According to some assumptions, the 45-year-old Prime Minister might have gone to
Italy to his daughter lives. However, the official sources say Mr. Kazhegeldin is in
Switzerland. Kazhegeldin's tight-lipped stand-in, First Deputy Prime Minister
Akhmetzhan Yesimov, temporarily executing Prime Minister's duties, told reporters
late last week that at the urging of the president and doctors' recommendations, the
prime minister had flew to a European country for treatment.

One of the Almaty based American lawyers, who declined to name himself, said Mr.
Kazhegeldin had fallen a victim of his enormously increased popularity among foreign
businessmen and the country's residents, shading President's Nazarbaev public image.
That might be one of the reasons for Kazhegeldin's temporary dismissal.

President Nursultan Nazarbaev, who has been ruling in Kazakhstan since its
independence in 1991 cannot stand any political opponents. Prime Minister
Kazhegeldin was one of the few candidates who could replace him after the
presidential elections in 1991. Another group of President's political opponents is likely
to lose their jobs after the coming official move to Akmola, where the governmental
premises construction are still far from completion.

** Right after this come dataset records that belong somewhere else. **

/-- R50, R51: words written out from the spec's encoding, one for each command, decode to what they stand for
(95_test_vectors.md D1 to D8). -/
def Obligations.WordsWrittenOutDecode : Prop :=
  decode 0x0065FFFFFFFF#48 = .ok (.rd32 0x65#8) ∧
  decode 0x010532280000#48 = .ok (.wr32 0x05#8 0x32280000#32) ∧
  decode 0x026D00000000#48 = .ok (.rd16h 0x6D#8) ∧
  decode 0x03ADDEADBEEF#48 = .ok (.wrcmd 0xAD#8) ∧
  decode 0x066D00000000#48 = .ok (.rd16l 0x6D#8) ∧
  decode 0x046500000000#48 = .error (.illegalFunc 0x04#8)

/-! ### The address map and the acceptance check -/

/-- R33: the three ranges of `KIND`, the addresses outside them, and their sizes. -/
def Obligations.KindIsTheThreeRanges : Prop :=
  (∀ a : Byte, (kindOf a = .config ↔ a.toNat ≤ 0x26) ∧
    (kindOf a = .data ↔ 0x55 ≤ a.toNat ∧ a.toNat ≤ 0x8B) ∧
    (kindOf a = .command ↔ 0xAA ≤ a.toNat ∧ a.toNat ≤ 0xB3) ∧
    (kindOf a = .none ↔ (0x27 ≤ a.toNat ∧ a.toNat ≤ 0x54) ∨ (0x8C ≤ a.toNat ∧ a.toNat ≤ 0xA9) ∨ 0xB4 ≤ a.toNat)) ∧
  ((List.range 256).countP (fun x => kindOf (BitVec.ofNat 8 x) = .config) = 39) ∧
  ((List.range 256).countP (fun x => kindOf (BitVec.ofNat 8 x) = .data) = 55) ∧
  ((List.range 256).countP (fun x => kindOf (BitVec.ofNat 8 x) = .command) = 10) ∧
  ((List.range 256).countP (fun x => kindOf (BitVec.ofNat 8 x) = .none) = 152)

/-- R141 for the decoded commands: the check passes exactly where the opcode table's row allows the address; an unmapped
address gives `ILLEGAL_ADDR` for every command, a mapped one of a kind the command may not write `ILLEGAL_ACCESS`. -/
def Obligations.CheckIsTheAccessMatrix : Prop :=
  ∀ i : Instr,
    (check i = .none ↔ i.wellFormed = true) ∧
    (check i = .illegalAddr ↔
      inConfigRange i.addr = false ∧ inDataRange i.addr = false ∧ inCommandRange i.addr = false) ∧
    (check i = .illegalAccess ↔ i.wellFormed = false ∧
      (inConfigRange i.addr || inDataRange i.addr || inCommandRange i.addr) = true) ∧
    check i ≠ .illegalFunc

/-! ### Composition, typed decoding, packing -/

/-- R114, all five laws. The spec marks the laws as derived. -/
def Obligations.SplitAndComposeRoundTrip : Prop :=
  (∀ v : Word, be32 (split32 v).1 (split32 v).2.1 (split32 v).2.2.1 (split32 v).2.2.2 = v) ∧
  (∀ b3 b2 b1 b0 : Byte, split32 (be32 b3 b2 b1 b0) = (b3, b2, b1, b0)) ∧
  (∀ h l : HalfWord, half (be32 (split32 (h ++ l)).1 (split32 (h ++ l)).2.1 (split32 (h ++ l)).2.2.1
      (split32 (h ++ l)).2.2.2) .high = h ∧
    half (be32 (split32 (h ++ l)).1 (split32 (h ++ l)).2.1 (split32 (h ++ l)).2.2.1 (split32 (h ++ l)).2.2.2) .low = l) ∧
  (∀ (w : Word) (x : HalfSel), (half w x).toInt = (sext32 (half w x)).toInt)

/-- R110, R111, R113: `BE16` as an unsigned number, `BE32` as two `BE16`, and the bytes of `SPLIT32`. -/
def Obligations.ByteOrderIsMostSignificantFirst : Prop :=
  (∀ bh bl : Byte, be16 bh bl = bh ++ bl ∧ (be16 bh bl).toNat = bh.toNat * 256 + bl.toNat) ∧
  (∀ b3 b2 b1 b0 : Byte, be32 b3 b2 b1 b0 = b3 ++ b2 ++ b1 ++ b0 ∧
    be32 b3 b2 b1 b0 = be16 b3 b2 ++ be16 b1 b0) ∧
  (∀ v : Word, split32 v = (v.extractLsb' 24 8, v.extractLsb' 16 8, v.extractLsb' 8 8, v.extractLsb' 0 8))
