-- ==== Sys2Proof/Laws/Compose.lean ====
section
/-! SUPPORT. The composition functions and the fields of the command word, bit by bit, and the receive accumulator after a
row of `DATA` exchanges. -/

namespace Sys2Proof.Machine

/-- The bits of `BE16`. -/
theorem getLsbD_be16 (b1 b0 : Byte) (i : Nat) :
    (be16 b1 b0).getLsbD i = if i < 8 then b0.getLsbD i else b1.getLsbD (i - 8) := by
  change (b1 ++ b0 : BitVec (8 + 8)).getLsbD i = _
  simp only [BitVec.getLsbD_append]

/-- The bits of `BE32`. -/
theorem getLsbD_be32 (b3 b2 b1 b0 : Byte) (i : Nat) :
    (be32 b3 b2 b1 b0).getLsbD i =
      if i < 8 then b0.getLsbD i else if i < 16 then b1.getLsbD (i - 8)
      else if i < 24 then b2.getLsbD (i - 16) else b3.getLsbD (i - 24) := by
  change (b3 ++ b2 ++ b1 ++ b0 : BitVec (8 + 8 + 8 + 8)).getLsbD i = _
  simp only [BitVec.getLsbD_append]
  by_cases h0 : i < 8
  · simp [h0]
  by_cases h1 : i < 16
  · rw [if_neg h0, if_neg h0, if_pos h1, if_pos (by omega)]
  by_cases h2 : i < 24
  · rw [if_neg h0, if_neg h0, if_neg h1, if_pos h2, if_neg (by omega), if_pos (by omega), show i - 8 - 8 = i - 16 by omega]
  · rw [if_neg h0, if_neg h0, if_neg h1, if_neg h2, if_neg (by omega), if_neg (by omega),
      show i - 8 - 8 - 8 = i - 24 by omega]

/-- The bits of two halves put together. -/
theorem getLsbD_halves (h l : HalfWord) (i : Nat) :
    (h ++ l : Word).getLsbD i = if i < 16 then l.getLsbD i else h.getLsbD (i - 16) := by
  simp only [BitVec.getLsbD_append]

/-- The bits of the accumulator after a byte has been shifted in. -/
theorem getLsbD_shiftIn (acc : Word) (b : Byte) {i : Nat} (hi : i < 32) :
    (shiftIn acc b).getLsbD i = if i < 8 then b.getLsbD i else acc.getLsbD (i - 8) := by
  change (acc.extractLsb' 0 24 ++ b : BitVec (24 + 8)).getLsbD i = _
  simp only [BitVec.getLsbD_append, BitVec.getLsbD_extractLsb']
  split
  · rfl
  · rw [decide_eq_true (by omega : i - 8 < 24), Bool.true_and, Nat.zero_add]

/-- Four bytes shifted into an accumulator that was cleared (40_transaction_sequence.md R86). -/
theorem shiftIn_four (b3 b2 b1 b0 : Byte) :
    shiftIn (shiftIn (shiftIn (shiftIn 0#32 b3) b2) b1) b0 = be32 b3 b2 b1 b0 := by
  apply BitVec.eq_of_getLsbD_eq
  intro i hi
  rw [getLsbD_be32, getLsbD_shiftIn _ _ hi]
  split
  · rfl
  · rw [getLsbD_shiftIn _ _ (by omega)]
    by_cases h1 : i < 16
    · rw [if_pos h1, if_pos (by omega)]
    · rw [if_neg h1, if_neg (by omega), getLsbD_shiftIn _ _ (by omega)]
      by_cases h2 : i < 24
      · rw [if_pos h2, if_pos (by omega), show i - 8 - 8 = i - 16 by omega]
      · rw [if_neg h2, if_neg (by omega), getLsbD_shiftIn _ _ (by omega), if_pos (by omega),
          show i - 8 - 8 - 8 = i - 24 by omega]

/-- Two bytes shifted into an accumulator that was cleared. -/
theorem shiftIn_two (b1 b0 : Byte) : shiftIn (shiftIn 0#32 b1) b0 = be32 0#8 0#8 b1 b0 := by
  rw [← shiftIn_four]
  congr 2

/-- The low half of the accumulator after two bytes. -/
theorem half_low_be32 (b3 b2 b1 b0 : Byte) : half (be32 b3 b2 b1 b0) .low = be16 b1 b0 := by
  apply BitVec.eq_of_getLsbD_eq
  intro i hi
  rw [half, BitVec.getLsbD_extractLsb', decide_eq_true hi, Bool.true_and, Nat.zero_add, getLsbD_be32, getLsbD_be16]
  by_cases h : i < 8
  · rw [if_pos h, if_pos h]
  · rw [if_neg h, if_neg h, if_pos (by omega)]

/-- The high half of four bytes. -/
theorem half_high_be32 (b3 b2 b1 b0 : Byte) : half (be32 b3 b2 b1 b0) .high = be16 b3 b2 := by
  apply BitVec.eq_of_getLsbD_eq
  intro i hi
  rw [half, BitVec.getLsbD_extractLsb', decide_eq_true hi, Bool.true_and, getLsbD_be32, getLsbD_be16]
  rw [if_neg (by omega), if_neg (by omega)]
  by_cases h : i < 8
  · rw [if_pos h, if_pos (by omega), show 16 + i - 16 = i by omega]
  · rw [if_neg h, if_neg (by omega), show 16 + i - 24 = i - 8 by omega]

/-- The fields of a command word put together from its fields. -/
theorem commandWord_fields (f a : Byte) (d : Word) :
    funcField (commandWord f a d) = f ∧ addrField (commandWord f a d) = a ∧ dataField (commandWord f a d) = d := by
  have key : ∀ i, (commandWord f a d).getLsbD i =
      if i < 32 then d.getLsbD i else if i - 32 < 8 then a.getLsbD (i - 32) else f.getLsbD (i - 32 - 8) := by
    intro i
    change (f ++ a ++ d : BitVec (8 + 8 + 32)).getLsbD i = _
    simp only [BitVec.getLsbD_append]
  refine ⟨?_, ?_, ?_⟩ <;> apply BitVec.eq_of_getLsbD_eq <;> intro i hi
  · rw [funcField, BitVec.getLsbD_extractLsb', decide_eq_true hi, Bool.true_and, key, if_neg (by omega), if_neg (by omega),
      show 40 + i - 32 - 8 = i by omega]
  · rw [addrField, BitVec.getLsbD_extractLsb', decide_eq_true hi, Bool.true_and, key, if_neg (by omega), if_pos (by omega),
      show 32 + i - 32 = i by omega]
  · rw [dataField, BitVec.getLsbD_extractLsb', decide_eq_true hi, Bool.true_and, key, if_pos (by omega), Nat.zero_add]

end Sys2Proof.Machine
end

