-- ==== Sys2Proof/Laws/Named.lean ====
section
/-! SUPPORT. How many registers the named operations read, and what `SETMISC` writes. -/

namespace Sys2Proof.Machine

/-- An entry has as many addresses as registers. -/
@[simp] theorem length_addrs (m : RegMap) (e : RegList) : (m.addrs e).length = m.partCount e := by simp [RegMap.addrs]

/-- There is one temperature register (43_compose_decode.md R129). -/
theorem addrs_temperature (m : RegMap) : m.addrs .temperature = [m.regAddr ⟨.temperature, 0⟩] := rfl

/-- A processed triplet has three registers, one per axis (43_compose_decode.md R130). -/
theorem addrs_processedAxes (m : RegMap) (s : Sensor) : m.addrs (.processedAxes s) =
    [m.regAddr ⟨.processedAxes s, 0⟩, m.regAddr ⟨.processedAxes s, 1⟩, m.regAddr ⟨.processedAxes s, 2⟩] := rfl

/-- A pair is two reads. -/
@[simp] theorem length_readPair (k : ValueKind) (a : Byte) : (readPair k a).length = 2 := rfl

/-- `BULKPROC` reads nine axes and every processed timestamp. -/
theorem length_bulkProc {m : RegMap} {misc : Option MiscTable} {l : List Fetch} (h : NamedOp.bulkProc.expand m misc = .ok l) :
    l.length = 9 + m.parts .processedTimestamps := by
  cases h
  simp [readWords, Sensor.all, RegMap.partCount, RegList.fixedParts]
  omega

/-- `BULKRAW` reads a pair of halves per raw register, every raw timestamp, and the temperature register last. -/
theorem length_bulkRaw {m : RegMap} {misc : Option MiscTable} {l : List Fetch} (h : NamedOp.bulkRaw.expand m misc = .ok l) :
    l.length = 2 * (m.parts (.rawAxes .gyro) + m.parts (.rawAxes .accel) + m.parts (.rawAxes .mag)) +
      m.parts .rawTimestamps + 1 := by
  cases h
  simp [readWords, Sensor.all, RegMap.partCount, RegList.fixedParts]
  omega

/-- `SETMISC` by a table is one `WR32` of the table's payload, whatever the table (43_compose_decode.md R137; log 28). -/
theorem expand_setMisc (m : RegMap) (t : MiscTable) (pps zg q mag : Bool) :
    (NamedOp.setMisc pps zg q mag).expand m (some t) =
      .ok [⟨.wr32 (m.regAddr ⟨.miscSettings, 0⟩) (t.pack pps zg q mag), .none⟩] := rfl

/-- By a table that meets R128's constraints, no payload has a bit outside the settings sub-field (item 1), and the row that
the source gives has the PPS bit and none of the other bits of the `zg` and `mag` branches (items 2 and 3). -/
theorem MiscTable.pack_of_ok {t : MiscTable} (h : t.ok = true) :
    (∀ pps zg q mag : Bool, t.pack pps zg q mag &&& ~~~t.subfield = 0#32) ∧
    t.pack true false true false &&& t.ppsMask ≠ 0#32 ∧
    t.pack true false true false &&& t.zgMagBits &&& ~~~t.ppsMask = 0#32 := by
  simp only [MiscTable.ok, Bool.and_eq_true, List.all_eq_true, beq_iff_eq, bne_iff_ne] at h
  obtain ⟨⟨rows, pps⟩, others⟩ := h
  exact ⟨fun _ _ _ _ => rows _ (by simp [MiscTable.pack]), pps, others⟩

end Sys2Proof.Machine
end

Akezhan Kazhegeldin, a successful businessman before his appointment in 1994, is
used to being in the focus of constant political speculation.

President Nazarbaev, worried at the growing social tension over unpaid wages and
pensions, made a scapegoat of Kazhegeldin in past April. Nazarbaev imposed him
with a potentially hopeless order, demanding that the prime minister pay off all pension
arrears by the end of the year - or lose his job. After past week's successful $350
million Eurobond issue and cash rolling into government budget from
privatization bonuses, the restricted prime minister looks like he has pulled it off. Yet he
is seen as the only person capable of
mounting a real challenge to Nazarbaev in presidential elections in 2000.

The country's powerful Soviet-era oil barons had the knives out for Kazhegeldin over
this year's breathless privatization of the troubled
oil sector. Foreign investors are waiting with interest to see whether the embattled
prime minister will take a keynote address at the
start of an oil exhibition and conference in Almaty this Thursday.